▶ What is being asked
Your answer must be the full set of entries, repeated exactly.

[Records excerpted from a collection]
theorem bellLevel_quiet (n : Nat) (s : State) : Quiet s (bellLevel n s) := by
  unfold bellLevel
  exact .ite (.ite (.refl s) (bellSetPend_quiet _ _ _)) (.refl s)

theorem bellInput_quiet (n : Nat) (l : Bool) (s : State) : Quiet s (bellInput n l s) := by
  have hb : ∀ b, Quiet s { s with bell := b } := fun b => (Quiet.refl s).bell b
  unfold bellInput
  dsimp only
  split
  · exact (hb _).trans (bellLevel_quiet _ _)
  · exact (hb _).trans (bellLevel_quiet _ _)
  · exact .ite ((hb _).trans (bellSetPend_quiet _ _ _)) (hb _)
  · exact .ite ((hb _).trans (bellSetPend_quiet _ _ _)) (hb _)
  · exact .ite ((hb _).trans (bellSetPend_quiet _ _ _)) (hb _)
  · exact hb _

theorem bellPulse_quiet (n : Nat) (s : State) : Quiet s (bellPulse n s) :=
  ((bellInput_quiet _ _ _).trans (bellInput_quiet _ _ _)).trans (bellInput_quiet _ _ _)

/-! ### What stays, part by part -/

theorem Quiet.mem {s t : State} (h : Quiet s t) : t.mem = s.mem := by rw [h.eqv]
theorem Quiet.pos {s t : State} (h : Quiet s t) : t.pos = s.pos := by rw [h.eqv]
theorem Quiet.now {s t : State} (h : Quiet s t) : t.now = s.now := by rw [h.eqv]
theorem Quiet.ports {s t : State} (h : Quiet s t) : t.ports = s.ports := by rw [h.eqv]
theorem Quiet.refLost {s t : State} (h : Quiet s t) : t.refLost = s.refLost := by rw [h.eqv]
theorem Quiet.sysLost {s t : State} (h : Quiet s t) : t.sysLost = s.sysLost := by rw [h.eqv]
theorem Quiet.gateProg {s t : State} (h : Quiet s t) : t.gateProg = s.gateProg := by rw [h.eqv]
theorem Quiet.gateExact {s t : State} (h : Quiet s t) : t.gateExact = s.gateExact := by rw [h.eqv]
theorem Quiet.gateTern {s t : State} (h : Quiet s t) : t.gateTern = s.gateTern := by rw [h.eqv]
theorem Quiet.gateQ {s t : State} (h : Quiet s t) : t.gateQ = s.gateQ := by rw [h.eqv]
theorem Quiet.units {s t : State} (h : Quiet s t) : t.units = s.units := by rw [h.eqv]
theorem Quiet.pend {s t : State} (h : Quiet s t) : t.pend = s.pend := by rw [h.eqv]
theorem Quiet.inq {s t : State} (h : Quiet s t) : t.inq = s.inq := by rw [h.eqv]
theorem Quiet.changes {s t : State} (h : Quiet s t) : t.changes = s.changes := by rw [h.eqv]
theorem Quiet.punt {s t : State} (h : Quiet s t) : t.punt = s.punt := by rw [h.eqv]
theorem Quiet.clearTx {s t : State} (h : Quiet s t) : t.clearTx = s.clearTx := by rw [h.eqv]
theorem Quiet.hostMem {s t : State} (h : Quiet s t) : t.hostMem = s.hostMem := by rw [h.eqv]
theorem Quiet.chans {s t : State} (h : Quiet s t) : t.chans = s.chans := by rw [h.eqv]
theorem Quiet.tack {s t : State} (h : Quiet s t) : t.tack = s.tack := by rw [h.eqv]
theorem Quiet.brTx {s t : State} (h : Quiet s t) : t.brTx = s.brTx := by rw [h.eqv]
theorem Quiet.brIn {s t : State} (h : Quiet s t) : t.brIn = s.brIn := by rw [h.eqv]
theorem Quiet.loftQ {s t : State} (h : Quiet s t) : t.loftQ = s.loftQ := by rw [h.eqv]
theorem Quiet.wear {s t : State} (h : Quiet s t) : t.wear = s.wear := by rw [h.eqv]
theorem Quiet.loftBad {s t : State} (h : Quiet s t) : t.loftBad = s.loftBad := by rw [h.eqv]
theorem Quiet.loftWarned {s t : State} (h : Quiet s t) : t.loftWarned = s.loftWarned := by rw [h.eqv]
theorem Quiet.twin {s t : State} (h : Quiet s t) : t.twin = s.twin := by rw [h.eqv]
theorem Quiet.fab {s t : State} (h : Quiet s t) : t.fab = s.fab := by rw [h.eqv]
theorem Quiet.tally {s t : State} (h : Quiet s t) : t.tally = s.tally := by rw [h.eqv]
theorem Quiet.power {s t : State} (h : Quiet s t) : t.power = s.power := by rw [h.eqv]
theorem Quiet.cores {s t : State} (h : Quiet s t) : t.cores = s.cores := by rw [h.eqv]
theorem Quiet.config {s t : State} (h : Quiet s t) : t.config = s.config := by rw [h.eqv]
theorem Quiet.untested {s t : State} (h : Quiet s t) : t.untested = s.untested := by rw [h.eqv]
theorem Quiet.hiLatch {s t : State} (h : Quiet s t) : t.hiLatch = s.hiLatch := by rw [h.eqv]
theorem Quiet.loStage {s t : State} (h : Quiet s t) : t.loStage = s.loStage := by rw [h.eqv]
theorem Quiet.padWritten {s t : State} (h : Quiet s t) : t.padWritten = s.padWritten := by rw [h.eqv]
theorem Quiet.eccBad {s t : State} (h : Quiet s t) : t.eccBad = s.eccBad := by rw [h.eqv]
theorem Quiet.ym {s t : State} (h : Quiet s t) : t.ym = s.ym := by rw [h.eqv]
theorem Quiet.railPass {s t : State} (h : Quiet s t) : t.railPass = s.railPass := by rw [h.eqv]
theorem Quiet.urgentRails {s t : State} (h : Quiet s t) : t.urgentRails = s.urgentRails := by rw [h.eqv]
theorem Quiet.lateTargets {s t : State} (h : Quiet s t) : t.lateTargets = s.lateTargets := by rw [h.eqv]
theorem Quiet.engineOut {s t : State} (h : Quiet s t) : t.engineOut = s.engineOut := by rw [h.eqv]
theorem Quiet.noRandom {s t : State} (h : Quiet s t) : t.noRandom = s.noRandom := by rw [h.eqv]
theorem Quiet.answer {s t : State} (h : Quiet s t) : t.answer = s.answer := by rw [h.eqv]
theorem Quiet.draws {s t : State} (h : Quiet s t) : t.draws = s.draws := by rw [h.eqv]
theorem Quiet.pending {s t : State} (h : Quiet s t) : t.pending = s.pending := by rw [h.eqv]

▶ Expected answer
theorem bellLevel_quiet (n : Nat) (s : State) : Quiet s (bellLevel n s) := by
  unfold bellLevel
  exact .ite (.ite (.refl s) (bellSetPend_quiet _ _ _)) (.refl s)

theorem bellInput_quiet (n : Nat) (l : Bool) (s : State) : Quiet s (bellInput n l s) := by
  have hb : ∀ b, Quiet s { s with bell := b } := fun b => (Quiet.refl s).bell b
  unfold bellInput
  dsimp only
  split
  · exact (hb _).trans (bellLevel_quiet _ _)
  · exact (hb _).trans (bellLevel_quiet _ _)
  · exact .ite ((hb _).trans (bellSetPend_quiet _ _ _)) (hb _)
  · exact .ite ((hb _).trans (bellSetPend_quiet _ _ _)) (hb _)
  · exact .ite ((hb _).trans (bellSetPend_quiet _ _ _)) (hb _)
  · exact hb _

theorem bellPulse_quiet (n : Nat) (s : State) : Quiet s (bellPulse n s) :=
  ((bellInput_quiet _ _ _).trans (bellInput_quiet _ _ _)).trans (bellInput_quiet _ _ _)

/-! ### What stays, part by part -/

theorem Quiet.mem {s t : State} (h : Quiet s t) : t.mem = s.mem := by rw [h.eqv]
theorem Quiet.pos {s t : State} (h : Quiet s t) : t.pos = s.pos := by rw [h.eqv]
theorem Quiet.now {s t : State} (h : Quiet s t) : t.now = s.now := by rw [h.eqv]
theorem Quiet.ports {s t : State} (h : Quiet s t) : t.ports = s.ports := by rw [h.eqv]
theorem Quiet.refLost {s t : State} (h : Quiet s t) : t.refLost = s.refLost := by rw [h.eqv]
theorem Quiet.sysLost {s t : State} (h : Quiet s t) : t.sysLost = s.sysLost := by rw [h.eqv]
theorem Quiet.gateProg {s t : State} (h : Quiet s t) : t.gateProg = s.gateProg := by rw [h.eqv]
theorem Quiet.gateExact {s t : State} (h : Quiet s t) : t.gateExact = s.gateExact := by rw [h.eqv]
theorem Quiet.gateTern {s t : State} (h : Quiet s t) : t.gateTern = s.gateTern := by rw [h.eqv]
theorem Quiet.gateQ {s t : State} (h : Quiet s t) : t.gateQ = s.gateQ := by rw [h.eqv]
theorem Quiet.units {s t : State} (h : Quiet s t) : t.units = s.units := by rw [h.eqv]
theorem Quiet.pend {s t : State} (h : Quiet s t) : t.pend = s.pend := by rw [h.eqv]
theorem Quiet.inq {s t : State} (h : Quiet s t) : t.inq = s.inq := by rw [h.eqv]
theorem Quiet.changes {s t : State} (h : Quiet s t) : t.changes = s.changes := by rw [h.eqv]
theorem Quiet.punt {s t : State} (h : Quiet s t) : t.punt = s.punt := by rw [h.eqv]
theorem Quiet.clearTx {s t : State} (h : Quiet s t) : t.clearTx = s.clearTx := by rw [h.eqv]
theorem Quiet.hostMem {s t : State} (h : Quiet s t) : t.hostMem = s.hostMem := by rw [h.eqv]
theorem Quiet.chans {s t : State} (h : Quiet s t) : t.chans = s.chans := by rw [h.eqv]
theorem Quiet.tack {s t : State} (h : Quiet s t) : t.tack = s.tack := by rw [h.eqv]
theorem Quiet.brTx {s t : State} (h : Quiet s t) : t.brTx = s.brTx := by rw [h.eqv]
theorem Quiet.brIn {s t : State} (h : Quiet s t) : t.brIn = s.brIn := by rw [h.eqv]
theorem Quiet.loftQ {s t : State} (h : Quiet s t) : t.loftQ = s.loftQ := by rw [h.eqv]
theorem Quiet.wear {s t : State} (h : Quiet s t) : t.wear = s.wear := by rw [h.eqv]
theorem Quiet.loftBad {s t : State} (h : Quiet s t) : t.loftBad = s.loftBad := by rw [h.eqv]
theorem Quiet.loftWarned {s t : State} (h : Quiet s t) : t.loftWarned = s.loftWarned := by rw [h.eqv]
theorem Quiet.twin {s t : State} (h : Quiet s t) : t.twin = s.twin := by rw [h.eqv]
theorem Quiet.fab {s t : State} (h : Quiet s t) : t.fab = s.fab := by rw [h.eqv]
theorem Quiet.tally {s t : State} (h : Quiet s t) : t.tally = s.tally := by rw [h.eqv]
theorem Quiet.power {s t : State} (h : Quiet s t) : t.power = s.power := by rw [h.eqv]
theorem Quiet.cores {s t : State} (h : Quiet s t) : t.cores = s.cores := by rw [h.eqv]
theorem Quiet.config {s t : State} (h : Quiet s t) : t.config = s.config := by rw [h.eqv]
theorem Quiet.untested {s t : State} (h : Quiet s t) : t.untested = s.untested := by rw [h.eqv]
theorem Quiet.hiLatch {s t : State} (h : Quiet s t) : t.hiLatch = s.hiLatch := by rw [h.eqv]
theorem Quiet.loStage {s t : State} (h : Quiet s t) : t.loStage = s.loStage := by rw [h.eqv]
theorem Quiet.padWritten {s t : State} (h : Quiet s t) : t.padWritten = s.padWritten := by rw [h.eqv]
theorem Quiet.eccBad {s t : State} (h : Quiet s t) : t.eccBad = s.eccBad := by rw [h.eqv]
theorem Quiet.ym {s t : State} (h : Quiet s t) : t.ym = s.ym := by rw [h.eqv]
theorem Quiet.railPass {s t : State} (h : Quiet s t) : t.railPass = s.railPass := by rw [h.eqv]
theorem Quiet.urgentRails {s t : State} (h : Quiet s t) : t.urgentRails = s.urgentRails := by rw [h.eqv]
theorem Quiet.lateTargets {s t : State} (h : Quiet s t) : t.lateTargets = s.lateTargets := by rw [h.eqv]
theorem Quiet.engineOut {s t : State} (h : Quiet s t) : t.engineOut = s.engineOut := by rw [h.eqv]
theorem Quiet.noRandom {s t : State} (h : Quiet s t) : t.noRandom = s.noRandom := by rw [h.eqv]
theorem Quiet.answer {s t : State} (h : Quiet s t) : t.answer = s.answer := by rw [h.eqv]
theorem Quiet.draws {s t : State} (h : Quiet s t) : t.draws = s.draws := by rw [h.eqv]
theorem Quiet.pending {s t : State} (h : Quiet s t) : t.pending = s.pending := by rw [h.eqv]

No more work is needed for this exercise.